● Try it
Each line of the data below that holds the word "acceptedAddress" is to be reported in full.

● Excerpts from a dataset
================================

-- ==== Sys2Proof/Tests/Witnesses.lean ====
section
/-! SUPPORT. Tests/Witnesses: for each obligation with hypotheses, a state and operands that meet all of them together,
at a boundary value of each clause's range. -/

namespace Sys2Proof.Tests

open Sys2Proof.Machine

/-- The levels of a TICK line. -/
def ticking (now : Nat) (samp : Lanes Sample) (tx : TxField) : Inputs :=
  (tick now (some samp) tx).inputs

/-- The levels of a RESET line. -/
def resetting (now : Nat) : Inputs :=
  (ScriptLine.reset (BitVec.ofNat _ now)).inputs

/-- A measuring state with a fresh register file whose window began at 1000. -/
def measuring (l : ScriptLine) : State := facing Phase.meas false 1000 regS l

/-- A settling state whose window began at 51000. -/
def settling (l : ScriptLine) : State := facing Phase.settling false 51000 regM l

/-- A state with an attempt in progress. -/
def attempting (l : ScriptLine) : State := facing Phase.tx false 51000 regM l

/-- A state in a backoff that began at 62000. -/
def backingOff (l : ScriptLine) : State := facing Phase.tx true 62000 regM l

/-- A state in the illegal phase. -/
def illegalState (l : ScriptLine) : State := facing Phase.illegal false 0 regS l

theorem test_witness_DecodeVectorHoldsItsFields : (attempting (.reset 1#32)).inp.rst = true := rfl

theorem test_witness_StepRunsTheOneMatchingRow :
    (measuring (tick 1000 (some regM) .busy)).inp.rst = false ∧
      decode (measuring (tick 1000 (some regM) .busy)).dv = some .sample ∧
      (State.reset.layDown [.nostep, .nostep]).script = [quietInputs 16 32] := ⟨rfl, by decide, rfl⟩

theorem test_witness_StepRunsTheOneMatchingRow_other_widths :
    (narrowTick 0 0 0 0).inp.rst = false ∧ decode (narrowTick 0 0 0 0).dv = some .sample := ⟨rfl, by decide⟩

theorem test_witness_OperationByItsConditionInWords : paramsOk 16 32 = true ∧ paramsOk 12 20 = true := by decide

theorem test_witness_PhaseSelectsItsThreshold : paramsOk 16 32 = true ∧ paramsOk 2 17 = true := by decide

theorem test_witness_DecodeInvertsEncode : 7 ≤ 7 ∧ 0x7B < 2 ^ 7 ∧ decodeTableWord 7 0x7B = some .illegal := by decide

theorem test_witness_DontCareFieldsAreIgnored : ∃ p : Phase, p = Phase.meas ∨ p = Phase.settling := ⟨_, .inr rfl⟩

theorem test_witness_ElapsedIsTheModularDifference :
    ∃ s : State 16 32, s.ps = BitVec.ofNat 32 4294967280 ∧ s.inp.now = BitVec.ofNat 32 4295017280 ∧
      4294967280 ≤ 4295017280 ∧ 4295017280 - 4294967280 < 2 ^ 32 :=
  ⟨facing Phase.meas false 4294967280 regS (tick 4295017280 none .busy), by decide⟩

================================

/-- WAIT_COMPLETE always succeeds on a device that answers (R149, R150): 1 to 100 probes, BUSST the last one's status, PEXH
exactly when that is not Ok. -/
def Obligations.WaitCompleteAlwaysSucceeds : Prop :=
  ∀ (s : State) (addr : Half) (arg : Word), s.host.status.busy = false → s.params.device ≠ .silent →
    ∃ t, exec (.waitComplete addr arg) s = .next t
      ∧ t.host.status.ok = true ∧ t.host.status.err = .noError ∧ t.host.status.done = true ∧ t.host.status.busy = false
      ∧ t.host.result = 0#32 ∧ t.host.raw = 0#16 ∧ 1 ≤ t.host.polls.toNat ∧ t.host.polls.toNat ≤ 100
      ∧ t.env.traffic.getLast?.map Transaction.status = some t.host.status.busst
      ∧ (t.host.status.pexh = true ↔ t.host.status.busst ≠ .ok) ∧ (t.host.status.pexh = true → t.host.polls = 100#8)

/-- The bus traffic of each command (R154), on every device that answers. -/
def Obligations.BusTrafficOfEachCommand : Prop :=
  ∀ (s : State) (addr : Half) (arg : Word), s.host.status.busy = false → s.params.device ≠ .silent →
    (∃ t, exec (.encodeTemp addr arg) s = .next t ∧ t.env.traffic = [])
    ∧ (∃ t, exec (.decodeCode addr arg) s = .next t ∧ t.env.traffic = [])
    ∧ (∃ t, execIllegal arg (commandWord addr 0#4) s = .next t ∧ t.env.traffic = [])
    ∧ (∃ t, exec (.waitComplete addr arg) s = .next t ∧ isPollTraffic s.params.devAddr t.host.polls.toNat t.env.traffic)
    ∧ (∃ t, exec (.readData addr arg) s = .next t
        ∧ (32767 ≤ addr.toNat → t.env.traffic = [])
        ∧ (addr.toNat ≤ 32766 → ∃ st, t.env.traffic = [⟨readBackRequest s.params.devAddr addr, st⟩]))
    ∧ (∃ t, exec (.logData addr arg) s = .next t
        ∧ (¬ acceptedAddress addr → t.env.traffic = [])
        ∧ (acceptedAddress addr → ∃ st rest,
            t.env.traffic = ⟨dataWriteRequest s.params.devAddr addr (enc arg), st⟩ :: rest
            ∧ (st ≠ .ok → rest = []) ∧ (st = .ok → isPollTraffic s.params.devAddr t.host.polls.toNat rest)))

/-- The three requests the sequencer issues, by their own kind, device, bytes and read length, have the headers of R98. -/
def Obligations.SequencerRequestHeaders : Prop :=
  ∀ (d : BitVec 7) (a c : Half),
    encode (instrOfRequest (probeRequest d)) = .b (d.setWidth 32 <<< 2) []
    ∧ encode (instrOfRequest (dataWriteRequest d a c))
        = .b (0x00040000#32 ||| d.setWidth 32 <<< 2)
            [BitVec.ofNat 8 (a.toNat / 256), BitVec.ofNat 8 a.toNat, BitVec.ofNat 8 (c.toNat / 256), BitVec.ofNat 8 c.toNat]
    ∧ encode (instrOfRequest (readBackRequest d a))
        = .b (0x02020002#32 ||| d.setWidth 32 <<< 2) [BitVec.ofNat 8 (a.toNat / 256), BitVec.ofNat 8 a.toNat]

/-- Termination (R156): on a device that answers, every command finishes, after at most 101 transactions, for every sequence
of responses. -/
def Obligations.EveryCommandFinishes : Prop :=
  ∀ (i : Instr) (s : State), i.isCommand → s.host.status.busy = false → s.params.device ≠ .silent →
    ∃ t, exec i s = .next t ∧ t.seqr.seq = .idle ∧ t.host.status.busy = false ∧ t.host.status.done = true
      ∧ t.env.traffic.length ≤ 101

================================

● Solution below
        ∧ (¬ acceptedAddress addr → t.env.traffic = [])
        ∧ (acceptedAddress addr → ∃ st rest,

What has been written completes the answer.